The use of the conventional, multi-variate detection method in conjunction with a 14-year wide C1 filter (TfC1) results in successful detection of the sulphate aerosol signal within a decade of geoengineering deployment, in around 66% of the studied pseudo-observation model pairs. This result is comparable to that of Bürger and Cubasch17, even though a significantly different null hypothesis and additional spatial information are used in their study. Our results, therefore, confirm our ability to detect the influence of injected sulphate aerosols on near-surface air temperature within 10 years of geoengineering deployment regardless of the null hypothesis chosen, should the future observations follow the G4 projections, and the same climate variable, models and filtering technique are used.

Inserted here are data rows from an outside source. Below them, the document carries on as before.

-- ==== Sys2Proof/Safety.lean ====
section
/-! DEFINITION. The terms the statements use: runs, what a well-behaved state is, what a frame
shows (spec/40_compositor.md R121 to R124), the whole files (R180, R220), and readers of the two
output formats. None of this is part of the block. -/

namespace Sys2Proof.Machine

/-! ## Runs -/

/-- `n` steps, stopping at the first fault or refusal. -/
def steps : Nat → State → Host.Outcome State Fault Refusal
  | 0, s => .next s
  | n + 1, s =>
    match step s with
    | .next t => steps n t
    | .fault r => .fault r
    | .refused r => .refused r

/-- What the host can see of a finished `WRITE`: `STATUS`, `ERR` and `OUT` (R252). -/
def hostView (x : Host.Outcome State Fault Refusal) : Option (Status × Err × Bytes) :=
  match x with
  | .next t => some (t.ctl.status, t.ctl.err, t.out)
  | .fault _ => none
  | .refused _ => none

/-! ## Register numbers -/

/-- The number of a control register that R22 reserves, in a block with `n` descriptors: between
NFRAMES and PAL, between PAL and FD, the fields 12 to 15 of a descriptor, and what follows the last
descriptor. -/
def reservedNumber (n reg : Nat) : Prop :=
  (0x07 ≤ reg ∧ reg < 0x10) ∨ (0x20 ≤ reg ∧ reg < 0x100) ∨
    (0x100 ≤ reg ∧ 12 ≤ reg % 16) ∨ 0x100 + 16 * n ≤ reg

/-- What the host gets from a read of a register: the data after the step that makes the read. -/
def hostReads (s : State) (reg : Nat) : Option (BitVec 32) :=
  match step (withQueue [.read reg] s) with
  | .next t => some t.host.data
  | .fault _ => none
  | .refused _ => none

/-! ## Invariants -/

/-- Cell memory keeps its canonical form and lists no address outside `CELLMEM_SIZE` (R54). -/
def MemoryInv (s : State) : Prop := memWf s.mem = true ∧ ∀ c ∈ s.mem, c.1 < s.par.cellMemSize

/-- Every option field holds a legal value (R26, R27, R31) and there are `NF_MAX` descriptors. -/
def ConfigInv (s : State) : Prop :=
  (s.ctl.defaultFmt = 1 ∨ s.ctl.defaultFmt = 2) ∧ s.ctl.cfgPng.compLevel.toNat ≤ 9 ∧
    s.ctl.fd.length = s.par.nfMax.toNat ∧ ∀ f ∈ s.ctl.fd, f.maskMode ≠ 3

/-- The phases before the first `Emit` of a `WRITE` (R250). -/
def beforeFirstEmit (p : BitVec 6) : Prop :=
  p = phaseValidate ∨ p = phaseRaster ∨ p = phaseAssemble ∨ p = phaseSig ∨ p = phaseGhdr

/-- The sequencer is in a state of the rules: `PHASE` is an assigned code (R98), it is IDLE exactly
when `STATUS.STATE` is not BUSY (R246, R251, R266), `OUT` is empty in the states IDLE and ERROR and
before the first `Emit` (R41, R264, R266), and `ERR` is 0 unless the last `WRITE` failed (R25). -/
def SequencerInv (s : State) : Prop :=
  (∃ i, decodePhase s.pc.phase = .ok i) ∧
    (s.pc.phase = phaseIdle ↔ s.ctl.status.state ≠ .busy) ∧
    (s.ctl.status.state = .idle → s.out = []) ∧
    (s.ctl.status.state = .error → s.out = []) ∧
    (beforeFirstEmit s.pc.phase → s.out = []) ∧
    (s.ctl.status.state ≠ .error → s.ctl.err = { code := 0, frame := 0 })

/-- The palette registers: `PLEN` is the length of `PLIST`, which holds no value twice and at most
15, and during a `WRITE` only values of `PAL[1..15]` (R38, R141). -/
def PaletteInv (s : State) : Prop :=
  s.pl.plen.toNat = s.pl.plist.length ∧ s.pl.plist.Nodup ∧ s.pl.plist.length ≤ 15 ∧
    (s.ctl.status.state = .busy →
      ∀ v ∈ s.pl.plist, ∃ c : ColourNo, c ≠ 0 ∧ palColour s.ctl c = v)

/-- The APNG sequence number by phase (R171): 0 until the first fcTL; `2k - 1` at the fcTL of
sub-frame `k` (0 for sub-frame 0); `2k` at its fdAT; `2*NSUB - 1` at IEND when there are two or more
sub-frames. -/
def SequenceInv (s : State) : Prop :=
  ((beforeFirstEmit s.pc.phase ∨ s.pc.phase = phaseIhdr ∨ s.pc.phase = phasePlte ∨
      s.pc.phase = phaseTrns) → s.png.seq = 0) ∧
    (s.pc.phase = phaseActl → 2 ≤ s.nsub.toNat ∧ s.png.seq = 0) ∧
    (s.pc.phase = phaseFctl →
      2 ≤ s.nsub.toNat ∧ s.pc.k.toNat < s.nsub.toNat ∧
        s.png.seq.toNat = 2 * s.pc.k.toNat - 1) ∧
    (s.pc.phase = phaseIdat → s.png.seq.toNat = if 2 ≤ s.nsub.toNat then 1 else 0) ∧
    (s.pc.phase = phaseFdat →
      1 ≤ s.pc.k.toNat ∧ s.pc.k.toNat < s.nsub.toNat ∧ s.png.seq.toNat = 2 * s.pc.k.toNat) ∧
    (s.pc.phase = phaseIend →
      s.png.seq.toNat = if 2 ≤ s.nsub.toNat then 2 * s.nsub.toNat - 1 else 0)

/-! ## What a frame shows (R117, R121 to R124) -/

/-- The input contract of a frame (R116): nothing is zero-size and the crop lies inside the native
image. -/
def FrameOk (f : FrameDesc) : Prop :=
  0 < f.rows.toNat ∧ 0 < f.cols.toNat ∧ 0 < f.scale.toNat ∧ 0 < f.cropW.toNat ∧
    0 < f.cropH.toNat ∧
    f.cropX.toNat + f.cropW.toNat ≤ 8 * f.scale.toNat * f.cols.toNat ∧
    f.cropY.toNat + f.cropH.toNat ≤ 8 * f.scale.toNat * f.rows.toNat

/-- The source column that grid column `x` shows: `(x0 + X) div s` (R117). -/
def sourceX (f : FrameDesc) (x : Nat) : Nat := (f.cropX.toNat + x) / f.scale.toNat

/-- The source row that grid row `y` shows: `(y0 + Y) div s` (R117). -/
def sourceY (f : FrameDesc) (y : Nat) : Nat := (f.cropY.toNat + y) / f.scale.toNat

/-- The address of the record of the cell that holds source pixel (`sx`, `sy`) (R50). -/
def recordAddr (f : FrameDesc) (sy sx : Nat) : Nat :=
  f.cellBase.toNat + 18 * (sy / 8 * f.cols.toNat + sx / 8)

/-- Every byte of every cell that the grid shows has been written and lies in cell memory (R51). -/
def CellsReadable (s : State) (f : FrameDesc) : Prop :=
  ∀ y x i, y < f.cropH.toNat → x < f.cropW.toNat → i < 18 →
    recordAddr f (sourceY f y) (sourceX f x) + i < s.par.cellMemSize ∧
      (memRead s.mem (recordAddr f (sourceY f y) (sourceX f x) + i)).isSome

/-- The number that byte `i` of the record of source pixel (`sx`, `sy`) holds. -/
def recordByte (s : State) (f : FrameDesc) (sy sx i : Nat) : Nat :=
  ((memRead s.mem (recordAddr f sy sx + i)).getD 0).toNat

/-- The colour number of the 3-bit field of an attribute byte that starts at bit `lo` (R71, R110): with
BRIGHT set, black is 1 and any other colour is 8 more than its field; with BRIGHT clear, 1 more. -/
def attrColour (attr lo : Nat) : Nat :=
  let c3 := attr / 2 ^ lo % 8
  if attr / 64 % 2 = 1 then (if c3 = 0 then 1 else 8 + c3) else 1 + c3

/-- The paper of source pixel (`sx`, `sy`): the field `attr[5:3]` (R71). -/
def sourcePaper (s : State) (f : FrameDesc) (sy sx : Nat) : Nat :=
  attrColour (recordByte s f sy sx 0) 3

/-- The ink of source pixel (`sx`, `sy`): the field `attr[2:0]` (R71). -/
def sourceInk (s : State) (f : FrameDesc) (sy sx : Nat) : Nat :=
  attrColour (recordByte s f sy sx 0) 0

/-- Whether the cell of source pixel (`sx`, `sy`) has effective flashing: FLASH set, paper and ink
different (R111), and `USE_FLASH` (R119 (b)). -/
def sourceFlashing (s : State) (f : FrameDesc) (sy sx : Nat) : Bool :=
  decide (recordByte s f sy sx 0 / 128 = 1 ∧ sourcePaper s f sy sx ≠ sourceInk s f sy sx) &&
    s.flg.useFlash

/-- The bit of source pixel (`sx`, `sy`) in the record's eight bytes from `base`, one byte a row, most
significant bit leftmost (R50, R53). -/
def sourceBit (s : State) (f : FrameDesc) (sy sx base : Nat) : Nat :=
  recordByte s f sy sx (base + sy % 8) / 2 ^ (7 - sx % 8) % 2

/-- What `PIXSEL` gives for source pixel (`sx`, `sy`) with `fg` in the place of ink and `bg` in the
place of paper: mode 1 is OR-AND, 2 AND-OR, 0 none (R113 to R115), the frame's where the record's
HAS_MASK is 1 and else none (R119 (a)). A frame's mode 3, which no register holds (R31), selects as
none (log 28). -/
def sourceSelect (s : State) (f : FrameDesc) (sy sx fg bg : Nat) : Nat :=
  let ink := sourceBit s f sy sx 2
  let mask := sourceBit s f sy sx 10
  let mode := if recordByte s f sy sx 1 % 2 = 1 then f.maskMode.toNat else 0
  if mode = 1 then (if mask = 0 then bg else if ink = 1 then fg else 0)
  else if mode = 2 then (if ink = 1 then fg else if mask = 1 then 0 else bg)
  else if ink = 1 then fg
  else bg

/-- `display` of a source pixel. -/
def sourceDisplay (s : State) (f : FrameDesc) (sy sx : Nat) : Nat :=
  sourceSelect s f sy sx (sourceInk s f sy sx) (sourcePaper s f sy sx)

/-- `alt` of a source pixel: ink and paper exchanged, transparent where `display` is (R113 to R115). -/
def sourceAlt (s : State) (f : FrameDesc) (sy sx : Nat) : Nat :=
  sourceSelect s f sy sx (sourcePaper s f sy sx) (sourceInk s f sy sx)

/-- `STEADY[y][x]` by R121: `display` of the source pixel that the element shows (R117). -/
def shownSteady (s : State) (f : FrameDesc) (y x : Nat) : ColourNo :=
  BitVec.ofNat 4 (sourceDisplay s f (sourceY f y) (sourceX f x))

/-- `ALT[y][x]` by R122: `alt` in a cell with effective flashing, else `display`. -/
def shownAlt (s : State) (f : FrameDesc) (y x : Nat) : ColourNo :=
  if sourceFlashing s f (sourceY f y) (sourceX f x) then
    BitVec.ofNat 4 (sourceAlt s f (sourceY f y) (sourceX f x))
  else shownSteady s f y x

/-- Whether grid element (`x`, `y`) is changed (R123). -/
def shownChanged (s : State) (f : FrameDesc) (y x : Nat) : Prop :=
  y < f.cropH.toNat ∧ x < f.cropW.toNat ∧ sourceFlashing s f (sourceY f y) (sourceX f x) = true ∧
    shownSteady s f y x ≠ 0

/-- `PLIST` and `PLEN` as `PALADD` builds them (R38, R141): `PLEN` is the length, no value occurs
twice, and each is the value of a real colour number. -/
def PaletteBuilt (s : State) : Prop :=
  s.pl.plen.toNat = s.pl.plist.length ∧ s.pl.plist.Nodup ∧
    ∀ v ∈ s.pl.plist, ∃ c : ColourNo, c ≠ 0 ∧ palColour s.ctl c = v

In comparison to the filtering technique, the detection method alone has a smaller effect on geoengineering detectability. Nonetheless, the combined use of the non-stationary method and the 14-year wide C1 filter (BgC1) results in early detectability in the highest number of studied comparisons. The sulphate aerosol signal becomes detectable within 10 years of deployment in around 80% of the studied comparisons. This is consistent with Bürger and Cubasch’s results. It is, therefore, evident that the early geoengineering detectability found in their study is mainly the result of a good choice of filter, rather than the null hypothesis that includes a forced warming trend.

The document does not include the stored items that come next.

-- ==== Sys2Proof/WellFormed.lean ====
section
/-! DEFINITION. The operand contracts of the rules, as a check on an instruction. The `PHASE`
operations and `WRITE` have no contract on their bits; the datapath functions have the ones their
rules state. -/

namespace Sys2Proof

/-- A colour number that `ATTRDEC` can return as ink or paper: 1..15 (R110). -/
def Instr.realColour (c : ColourNo) : Bool := c ≠ 0

/-- A bit depth of R42: 1, 2, 4 or 8. -/
def Instr.depthOk (d : BitVec 4) : Bool := d = 1 || d = 2 || d = 4 || d = 8

/-- A code that fits the width it is written with, the width being one of R43's (3..12). -/
def Instr.codeOk (c : Code) : Bool :=
  3 ≤ c.width.toNat && c.width.toNat ≤ 12 && c.code.toNat < 2 ^ c.width.toNat

/-- The operand contracts: `PIXSEL`'s colours (R110), `CHUNK`'s length (R163), `PACKSCAN`'s depth
(R177), `DEFLATE`'s level (R176), `LZW`'s pixels and code size (R209, R211), `BITPACK`'s codes
(R43, R213). -/
def WellFormed : Instr → Bool
  | .pixselNone _ _ paper ink => Instr.realColour paper && Instr.realColour ink
  | .pixselOrand _ _ paper ink => Instr.realColour paper && Instr.realColour ink
  | .pixselAndor _ _ paper ink => Instr.realColour paper && Instr.realColour ink
  | .chunk _ data => data.length < 2 ^ 31
  | .packscan _ d => Instr.depthOk d
  | .deflate level _ => level.toNat ≤ 9
  | .lzw pixels m =>
      2 ≤ m.toNat && m.toNat ≤ 8 && !pixels.isEmpty && pixels.all fun p => p.toNat < 2 ^ m.toNat
  | .bitpack codes => codes.all Instr.codeOk
  | .write _ | .idle | .validate | .raster | .assemble | .sig | .ihdr | .plte | .trns | .actl
  | .fctl | .idat | .fdat | .iend | .ghdr | .lsd | .gct | .appext | .gce | .imgdesc | .imgdata
  | .trailer | .finish | .attrdec _ | .paladd _ | .indexmap _ | .crc32 _ | .subblock _ => true

end Sys2Proof
end

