-- ==== Sys2Proof/Tests/Slice0.lean ====
section
/-! SUPPORT. Tests on small states: words written out from spec/30_encoding.md, ill-formed operands,
vectors of spec/95_test_vectors.md and the rules' examples, and a witness for the hypotheses of every
statement. -/

namespace Sys2Proof.Tests

open Sys2Proof Sys2Proof.Machine

set_option Elab.async false

/-! ## Decoding: words written out from R71, R97, R98 -/

theorem test_decode_write : decode (.cmd 0b00010001) = .ok (.write 1) := by decide
theorem test_decode_write_ignores_high_bits : decode (.cmd 0b11110001) = .ok (.write 3) := by decide
theorem test_decode_reserved_op : decode (.cmd 0b00010010) = .error (.reservedOp 2) := by decide
theorem test_decode_idle : decode (.phase 0b000000) = .ok .idle := by decide
theorem test_decode_validate : decode (.phase 0b000001) = .ok .validate := by decide
theorem test_decode_raster : decode (.phase 0b000010) = .ok .raster := by decide
theorem test_decode_assemble : decode (.phase 0b000011) = .ok .assemble := by decide
theorem test_decode_sig : decode (.phase 0b010000) = .ok .sig := by decide
theorem test_decode_ihdr : decode (.phase 0b010001) = .ok .ihdr := by decide
theorem test_decode_plte : decode (.phase 0b010010) = .ok .plte := by decide
theorem test_decode_trns : decode (.phase 0b010011) = .ok .trns := by decide
theorem test_decode_actl : decode (.phase 0b010100) = .ok .actl := by decide
theorem test_decode_fctl : decode (.phase 0b010101) = .ok .fctl := by decide
theorem test_decode_idat : decode (.phase 0b010110) = .ok .idat := by decide
theorem test_decode_fdat : decode (.phase 0b010111) = .ok .fdat := by decide
theorem test_decode_iend : decode (.phase 0b011000) = .ok .iend := by decide
theorem test_decode_ghdr : decode (.phase 0b100000) = .ok .ghdr := by decide
theorem test_decode_lsd : decode (.phase 0b100001) = .ok .lsd := by decide
theorem test_decode_gct : decode (.phase 0b100010) = .ok .gct := by decide
theorem test_decode_appext : decode (.phase 0b100011) = .ok .appext := by decide
theorem test_decode_gce : decode (.phase 0b100100) = .ok .gce := by decide
theorem test_decode_imgdesc : decode (.phase 0b100101) = .ok .imgdesc := by decide
theorem test_decode_imgdata : decode (.phase 0b100110) = .ok .imgdata := by decide
theorem test_decode_trailer : decode (.phase 0b100111) = .ok .trailer := by decide
theorem test_decode_finish : decode (.phase 0b111111) = .ok .finish := by decide
theorem test_decode_unassigned : decode (.phase 0b011001) = .error (.unassignedPhase 0x19) := by decide
theorem test_decode_attrdec : decode (.attrByte 0b10001110) = .ok (.attrdec 0x8E) := by decide
theorem test_decode_pixsel_none :
    decode (.pixsel 0b00 true false 3 2) = .ok (.pixselNone true false 3 2) := by decide
theorem test_decode_pixsel_orand :
    decode (.pixsel 0b01 true false 3 2) = .ok (.pixselOrand true false 3 2) := by decide
theorem test_decode_pixsel_andor :
    decode (.pixsel 0b10 true false 3 2) = .ok (.pixselAndor true false 3 2) := by decide
theorem test_decode_pixsel_reserved :
    decode (.pixsel 0b11 true false 3 2) = .error (.reservedMode 3) := by decide
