/-- Who sends a dictionary request (R423): its path, the requester identity on that path (the function number 0-7
on a host path; address and port of a management-network requester; 0 on I3C) and the session named (0: none). -/
structure Requester where
  path : Path
  ident : Nat
  session : Nat
deriving DecidableEq, Repr

/-- The header fields of an Amiso request that its sender chooses (R426). -/
structure MsgHead where
  tag : Nat
  version : Nat
deriving DecidableEq, Repr

/-- The fields of a mailbox go word besides its kind (R305). -/
structure GoWord where
  tag : Nat
  context : Nat
  reserved : Nat
  len : Nat
deriving DecidableEq, Repr

/-- The place a `REGISTER_WRITE` goes to: a BAR0 register of function `ff` (R399), or a dictionary object. -/
inductive RegTarget where
  | bar0 (ff off : Nat)
  | object (r : Requester) (index sub : Nat)
deriving DecidableEq, Repr

/-- An op of a quire: the context, the ring count of the submission entry that runs the quire, and the op index. -/
structure OpRef where
  ctx : Nat
  entry : Nat
  op : Nat
deriving DecidableEq, Repr

/-- Whose request reaches a shared port (R240): an op's, or one of those whose class the rule names itself. `other` is what the rule names
no class for (the management core, records, swarms, MSI-X, completions of host reads): it brings the class. -/
inductive Issuer where
  | op (o : OpRef)
  | scrub | placement | shardMove
  | walk (cls : Nat)
  | hello | routing
  | transit (cls : Nat)
  | other (cls : Nat)
deriving DecidableEq, Repr

/-- A request that arrives at a shared port (R239, R240): its source (0 to 7), issuer and beats, whether it is an indivisible access
(R245), and how many beats the grant in force has transferred when it arrives. -/
structure Arrival where
  source : Nat
  issuer : Issuer
  beats : Nat
  whole : Bool
  since : Nat
deriving DecidableEq, Repr

/-- Where a tidy-core instruction executes: core `4 c + k` of logical cluster `c`, and whether its first attempt failed
a residue check or the checked-mode compare and the retry in place passed (R81, R334 step 1). -/
structure At where
  core : Nat
  retried : Bool
deriving DecidableEq, Repr

/-- The operand fields of a tidy-core instruction word besides class and op (R64). -/
structure Fields where
  dst : Nat
  a : Nat
  b : Nat
  mask : Nat
  zero : Nat
  ew : Nat
deriving DecidableEq, Repr

/-- Where a chunk of records is read: the ring count of the queue's entry; and an op of it whose held record failed its check, with how
often it did (R330, R338). -/
structure ChunkAt where
  entry : Nat
  again : Option (Nat × Nat)
deriving DecidableEq, Repr

/-- A core whose task cannot go on where it stands; `parity` says that its instruction memory failed its parity (R335). -/
structure CoreFail where
  core : Nat
  parity : Bool
deriving DecidableEq, Repr

/-- An op that sends to a peer or writes what one sent, and the errors its checks meet (R338). -/
structure RemoteRun where
  o : OpRef
  errors : Nat
deriving DecidableEq, Repr

/-- A unit that is to be spared: its logical number, and whether a failure of it is found now (R349, R355). -/
structure SpareOf where
  n : Nat
  failed : Bool
deriving DecidableEq, Repr

/-- The hardware errors met by one run of a MATMUL tile: a residue or parity failure of the feeder path (R44), and
accumulator cells of physical lanes that came out wrong by a given difference (R50, R51). -/
structure TileRun where
  feeder : Bool
  lanes : List (Nat × Nat × Nat)
deriving DecidableEq, Repr

/-- A received Sharel frame: the header fields of R370 and the payload. -/
structure Frame where
  version : Nat
  type : Nat
  cls : Nat
  last : Bool
  opens : Bool
  hops : Nat
  dst : Nat
  src : Nat
  dstCheck : Nat
  seq : Nat
  ack : Nat
  tag : Nat
  poison : Nat
  offset : Nat
  status : Nat
  sigMode : Nat
  fence : Nat
  payload : List (BitVec 8)
deriving DecidableEq, Repr

/-- A received frame. With the last frame of a gather request comes how often a check of each of its table slices fails while the lookup
runs (R390; log entry 74). -/
structure Received where
  f : Frame
  errors : List Nat := []
deriving DecidableEq, Repr

/-- The payload of a HELLO (R378). -/
structure HelloMsg where
  addr : Nat
  held : Bool
  port : Nat
  versions : Nat
  heard : List Nat
  hash : List (BitVec 8)
deriving DecidableEq, Repr

/-- The payload of an LSA (R380): adjacencies are (neighbour address, cost, version). -/
structure LsaMsg where
  addr : Nat
  hash : List (BitVec 8)
  versions : Nat
  seq : Nat
  adj : List (Nat × Nat × Nat)
deriving DecidableEq, Repr

/-- The registers of configuration space, and of the MSI-X table in BAR4, whose host writes the spec gives an effect (R235, R394, R397, R398,
R402, R403). An MSI-X table entry holds a message's address and data. -/
inductive CfgReg where
  | numVFs | bar2Size | busMaster | msixEnable | msixFunctionMask | msixVectorMask | relaxedOrdering | maxPayload
  | maxReadRequest | powerState | msixAddress (vector : Nat) | msixData (vector : Nat)
deriving DecidableEq, Repr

Whilst neither the multi-variate method nor the non-stationary method is incorrect, there are certain advantages of using TfC1 over BgC1. Firstly, the multi-variate detection method has been very widely used for detecting and attributing climate change in many different climate variables. On the other hand, there is no proven credibility of the non-stationary method except for its application to surface temperature and precipitation in hypothetical geoengineered worlds. Secondly, the multi-variate method allows simultaneous detection of climate responses to different forcings or groups of forcings. This means the detection of anthropogenic warming before geoengineering could serve as a check, as climate warming should have been robustly detected before geoengineering is considered and deployed. Indeed, with the use of TfC1, the RCP4.5 signal is detected before or at the same time as the geoengineering signal in almost all of our studied comparisons. This is a useful check that the non-stationary method cannot provide.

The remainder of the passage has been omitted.